Permane emblematica l’immagine di Enzo Tortora in manette tra due Carabinieri negli istanti subito successivi al suo arresto, sbattuta in prima pagina, trasmessa a reti unificate, come se fosse credibile che per una pura casualità, alle prime luci dell’alba, fotoreporter ed inviati della carta stampata e telegiornali si fossero convenuti senza una plausibile ragione, proprio alle porte dell’albergo romano ove il presentatore alloggiava e proprio quella volta che doveva essere messo ai ceppi. Un’operazione scientificamente mirata a far diventare gli inquirenti personaggi noti all’opinione pubblica (se mai le accuse fossero risultate provate) pronti ad incarcerare e far processare persino l’uomo il cui programma inchiodava ogni volta davanti al piccolo schermo quasi trenta milioni di italiani. Cavalieri senza macchia e senza paura dai quali sentirsi tutelati perché non guardano in faccia a nessuno…e nessuno ha avuto il benchè minimo rallentamento di carriera sebbene il loro contributo si sia risolto – appunto – nel far perdere la faccia non solo alla magistratura ma all’Italia intera.

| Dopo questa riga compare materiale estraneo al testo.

-- ==== Sys2Proof/Machine/Position.lean ====
section
/-! DEFINITION. Position and speed feedback: the ports' positions, latches, speed, compare units and their commands. -/

namespace Sys2Proof.Machine

/-- The travel in 1/2^24 turn at a speed in mrpm over ticks of 2.5 ns. -/
def travel (mrpm ticks : Int) : Int := roundDiv (mrpm * ticks * 2 ^ 24) 24000000000000

/-! ## The position at a tick -/

/-- A port computes its angle or its speed now: the items delivered before pass their boundary (R144, Table 5-5). DEDUCED: assumption
log 119. -/
def State.portBoundary (s : State) (p : Nat) : State := s.boundary (.port p) s.tick

/-- The edges or frames of a port that count at a tick (R254, R259): an edge once its level has been stable for EDGE_FILT, a frame on the
tick after its last status bit. -/
def State.edgesAt (s : State) (p tick : Nat) : List (Nat × Int) :=
  let r := s.port p
  if s.portMode p = 5 then (if tick < r.accepted then r.edges.drop 1 else r.edges)
  else r.edges.dropWhile (fun e => decide (tick < e.1 + s.regN (Item.POS.EDGE_FILT p)))

/-- The raw position at a tick, and the instant of the last edge, frame or update by then. -/
def State.rawAt (s : State) (p tick : Nat) : Int × Nat :=
  let r := s.port p
  let l := s.edgesAt p tick
  match l.head? with
  | some (t, c) => if l.length = r.edges.length then (r.raw, t) else (c, t)
  | none => (r.raw, r.updated)

/-- The position a latch forms for a capture tick, and the span in ticks it extrapolates over (Table 9-2); `v` is the speed in mrpm,
`still` whether the port stands still. In HALL mode the last boundary crossed is the upper one of the present state where the position
falls. -/
def State.latchPos (s : State) (p capture : Nat) (v : Int) (still : Bool) : Int × Nat :=
  let r := s.port p
  let (raw, last) := s.rawAt p capture
  let x := s.extended p raw
  let span := capture - last
  let one : Int := 2 ^ 24 / (Nat.max 1 (s.regN (Item.POS.CPR p)) : Nat)
  let moved := travel v span
  let bounded := max (-(one - 1)) (min (one - 1) moved)
  match s.portMode p with
  | 1 => (s.portX p + travel r.observed (capture - r.updated : Nat), capture - r.updated)
  | 2 => (s.portX p + travel r.observed (capture - r.updated : Nat), capture - r.updated)
  | 3 => if s.regN (Item.POS.INTERP p) = 1 then (x + bounded, span) else (x, 0)
  | 4 => if still then (x + one / 2, 0) else ((if r.down then s.extended p (raw + 1) else x) + bounded, span)
  | 5 => (x + moved, span)
  | _ => (x, 0)

/-! ## Speed -/

/-- The speed in mrpm of `dc` counts in `dt` ticks of 2.5 ns (R263). -/
def countSpeed (dc : Int) (dt cpr : Nat) : Int :=
  if dt = 0 ∨ cpr = 0 then 0 else roundDiv (dc * 24000000000000) ((cpr * dt : Nat) : Int)

/-- The leading edges of a history whose steps all go one way. -/
def sameWay : List (Nat × Int) → List (Nat × Int)
  | (t1, c1) :: (t2, c2) :: rest =>
    match sameWay ((t2, c2) :: rest) with
    | (_, d1) :: (u2, d2) :: more =>
      if (0 < c1 - c2) = (0 < d1 - d2) then (t1, c1) :: (t2, d1) :: (u2, d2) :: more else [(t1, c1), (t2, c2)]
    | l => (t1, c1) :: l
  | l => l

/-- The speed and the interval (ticks) of an edge history (R263): newest edge against the oldest within SPD_WIN without a
change of direction between; with one edge in the window the last two edges. -/
def edgeSpeed (edges : List (Nat × Int)) (window cpr : Nat) : Int × Nat :=
  match edges with
  | (tn, cn) :: rest =>
    let inWin := (sameWay ((tn, cn) :: rest)).filter (fun e => decide (tn ≤ e.1 + window))
    (match inWin.getLast?, rest.head? with
     | some (tf, co), some (tp, cp) =>
       if tf < tn then (countSpeed (cn - co) (tn - tf) cpr, tn - tf) else (countSpeed (cn - cp) (tn - tp) cpr, tn - tp)
     | _, _ => (0, 0))
  | [] => (0, 0)

/-- The speed of an edge port at a tick (R263, R264), and whether it stands still: never more than one count in the time since the last
edge, and 0 once that would be below SPD_ZERO. -/
def State.edgePortSpeed (s : State) (p tick : Nat) : Int × Bool :=
  let cpr := Nat.max 1 (s.regN (Item.POS.CPR p))
  let edges := s.edgesAt p tick
  let (v, iv) := edgeSpeed edges (s.regN (Item.POS.SPD_WIN p) * 400) cpr
  match edges.head? with
  | none => (0, true)
  | some (tn, _) =>
    let idle := tick - tn
    if idle ≤ iv then (v, false)
    else if 24000000000000 < s.regN (Item.POS.SPD_ZERO p) * (cpr * idle) then (0, true)
    else
      let cap := (24000000000000 : Int) / ((cpr * idle : Nat) : Int)
      (max (-cap) (min cap v), false)

/-- The speed of an SSI port at a tick: the change of its accepted frames over SPD_WIN (R265), 0 where none of them shows one (R264). -/
def State.ssiSpeed (s : State) (p tick : Nat) : Int × Bool :=
  let win := (s.edgesAt p tick).filter (fun e => decide (tick ≤ e.1 + s.regN (Item.POS.SPD_WIN p) * 400))
  match win.head?, win.getLast? with
  | some (tn, cn), some (tf, co) =>
    let v := countSpeed (cn - co) (tn - tf) (s.regN (Item.POS.CPR p))
    if win.all (fun e => decide (e.2 = cn)) then (0, true) else (v, decide (v.natAbs < s.regN (Item.POS.SPD_ZERO p)))
  | _, _ => (0, true)

/-- Taking a computed speed (R266): PLAUS and a class-F fault beyond SPD_MAX, or where it differs from the computation before by more
than ACC_MAX × SPD_PERIOD; force bit PLAUS fails the next one. -/
def State.takeSpeed (s : State) (p : Nat) (v : Int) (still : Bool) : State :=
  let u := unitOf Kind.port p
  let r := s.port p
  let old := s.regI (Item.POS.SPEED p)
  let bad := decide ((s.regN (Item.POS.SPD_MAX p) * 1000 : Nat) < v.natAbs)
    || (r.spoke && decide (s.regN (Item.POS.ACC_MAX p) * 1000 * s.regN (Item.POS.SPD_PERIOD p) < (v - old).natAbs * 1000000))
  let forced := s.forceArmed u 5
  let s1 := ((s.setReg (Item.POS.SPEED p) (iw v)).setPort p { r with
    standstill := still, spoke := true, plaus := r.plaus || bad || forced }).useForce u 5
  if bad || forced then s1.detect u .F 7 forced else s1

/-- SPEED_COMPUTE: every SPD_PERIOD the port computes its speed (R263 to R266). In the analogue modes it is the observer's, filtered over
SPD_WIN, whose filter the spec does not give. DESIGN CHOICE: assumption log 112. -/
def execSpeedCompute (port : Fin 4) (s : State) : Host.Outcome State Fault Refusal :=
  .next (s.act (fun t0 =>
    if t0.portMode port = 0 then t0
    else
      let t := (t0.every (Timer.speed port) (t0.regN (Item.POS.SPD_PERIOD port) * 1000)).portBoundary port
      match t.portMode port with
      | 3 => let x := t.edgePortSpeed port t.tick; t.takeSpeed port x.1 x.2
      | 4 => let x := t.edgePortSpeed port t.tick; t.takeSpeed port x.1 x.2
      | 5 => let x := t.ssiSpeed port t.tick; t.takeSpeed port x.1 x.2
      | _ =>
        let v := (Config.unstated 22 [t.reg (Item.POS.SPEED port), iw (t.port port).observed, t.reg (Item.POS.SPD_WIN port)]).toInt
        t.takeSpeed port v (decide (v.natAbs < t.regN (Item.POS.SPD_ZERO port)))))

/-! ## Latches -/

/-- The result of a latch at a capture tick (R261, R262, Table 9-3). -/
def State.latchResult (s : State) (p capture : Nat) : LatchResult × Bool :=
  let r := s.port p
  let (x, span) := s.latchPos p capture (s.regI (Item.POS.SPEED p)) r.standstill
  let far := decide (s.regN (Item.POS.EXTRAP_MAX p) * 400 < span)
  ({ pos := x, angleE := s.angleE p x, speed := s.regI (Item.POS.SPEED p), stamp := stamp48 (tickTime capture)
     valid := s.portSound p && !far, extrap := decide (0 < span), standstill := r.standstill, ref := r.ref, wire := r.wire, amp := r.amp
     forced := decide ((s.unit (unitOf Kind.port p)).force ≠ 0) }, far)

/-- A latch of slot `k` at an event tick (R260 to R263): captured 5.0 ns later, with a speed of its own in the ABZ and HALL modes; formed
within 40 ns of capture, how long the spec leaves open: a free value. An event for a slot whose previous result is not yet formed is
dropped and counted. DESIGN CHOICE: assumption log 122. -/
def State.latchSlot (s : State) (p k tick : Nat) : State :=
  let capture := tick + 2
  if capture < KMap.get (fun _ => 0) (s.port p).formed k then s.bump (Item.POS.LATCH_OVR p)
  else
    let s0 := s.reachTick capture
    let s1 := if s.portMode p = 3 ∨ s.portMode p = 4 then
        let x := s0.edgePortSpeed p capture
        s0.takeSpeed p x.1 x.2
      else s0
    let v := s1.latchResult p capture
    let r := s1.port p
    let s2 := s1.setPort p { r with
      latches := KMap.put (fun _ => none) r.latches k (some v.1), extrap := v.1.extrap, far := v.2
      formed := KMap.put (fun _ => 0) r.formed k (capture + s1.freeWord.toNat % 17) }
    s2.useFree.sampleLanes 2 (p * 8 + k) (fun f => v.1.field f) v.1.stamp v.1.valid

/-- The earliest latch event on the lines to a slot. -/
def State.nextLatch (s : State) (p k : Nat) : Option Nat :=
  (s.events.filterMap (fun e => match e with
    | .latch q j t => if q = p ∧ j = k then some t else none
    | _ => none)).min?

/-- LATCH_EVENT: the event on the line to a port's slot is taken from the line and latches (R260). -/
def execLatchEvent (port : Fin 4) (slot : Fin 8) (s : State) : Host.Outcome State Fault Refusal :=
  .next (s.act (fun t =>
    match t.nextLatch port slot with
    | some tick =>
      let t1 := { t with events := t.events.erase (.latch port slot tick) }
      if t.portMode port = 0 then t1 else t1.latchSlot port slot tick
    | none => t))

/-! ## Compare units -/

/-- One evaluation of a unit (R268): the index it comes to from index `j`, the grid points passed, whether forward. -/
def State.gridStep (s : State) (p c : Nat) (j : Int) : Int × Nat × Bool :=
  let step : Int := (s.regN (Item.POS.CMP_STEP p c) : Nat)
  let off := s.portX p - s.regI (Item.POS.CMP_ORIGIN p c)
  let j1 := max j (off / step)
  let j2 := min j1 ((off + s.regN (Item.POS.CMP_HYST p c)) / step)
  (j2, (j1 - j).toNat + (j1 - j2).toNat, decide (j2 = j1))

/-- Whether a unit reports a direction (CMP_DIR). -/
def State.compareDir (s : State) (p c : Nat) (fwd : Bool) : Bool :=
  let d := s.regN (Item.POS.CMP_DIR p c)
  if fwd then decide (d % 2 = 1) else decide (d / 2 = 1)

/-- Taking a unit to an index, with the event it schedules. -/
def State.setCompare (s : State) (p c : Nat) (j : Option Int) (e : Option Crossing) : State :=
  let r := s.port p
  s.setPort p { r with index := KMap.put (fun _ => none) r.index c j, planned := KMap.put (fun _ => none) r.planned c e }
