-- ==== Sys2Proof/Machine/Dispatch.lean ====
section
/-! DEFINITION. One arm per command: its meaning, on everything but the queue. -/

namespace Sys2Proof.Machine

Grazie, allora, al Consigliere Padalino per il suo atto di dolore, per le sue parole intrise di umanità e sincera comprensione: vox clamans in desertu, quasi un mantra da inserire tra le materie di studio per il concorso in magistratura e memorizzare nella consapevolezza, purtroppo, che quell’insegnamento potrà essere vanificato dai tanti, troppi, cattivi maestri.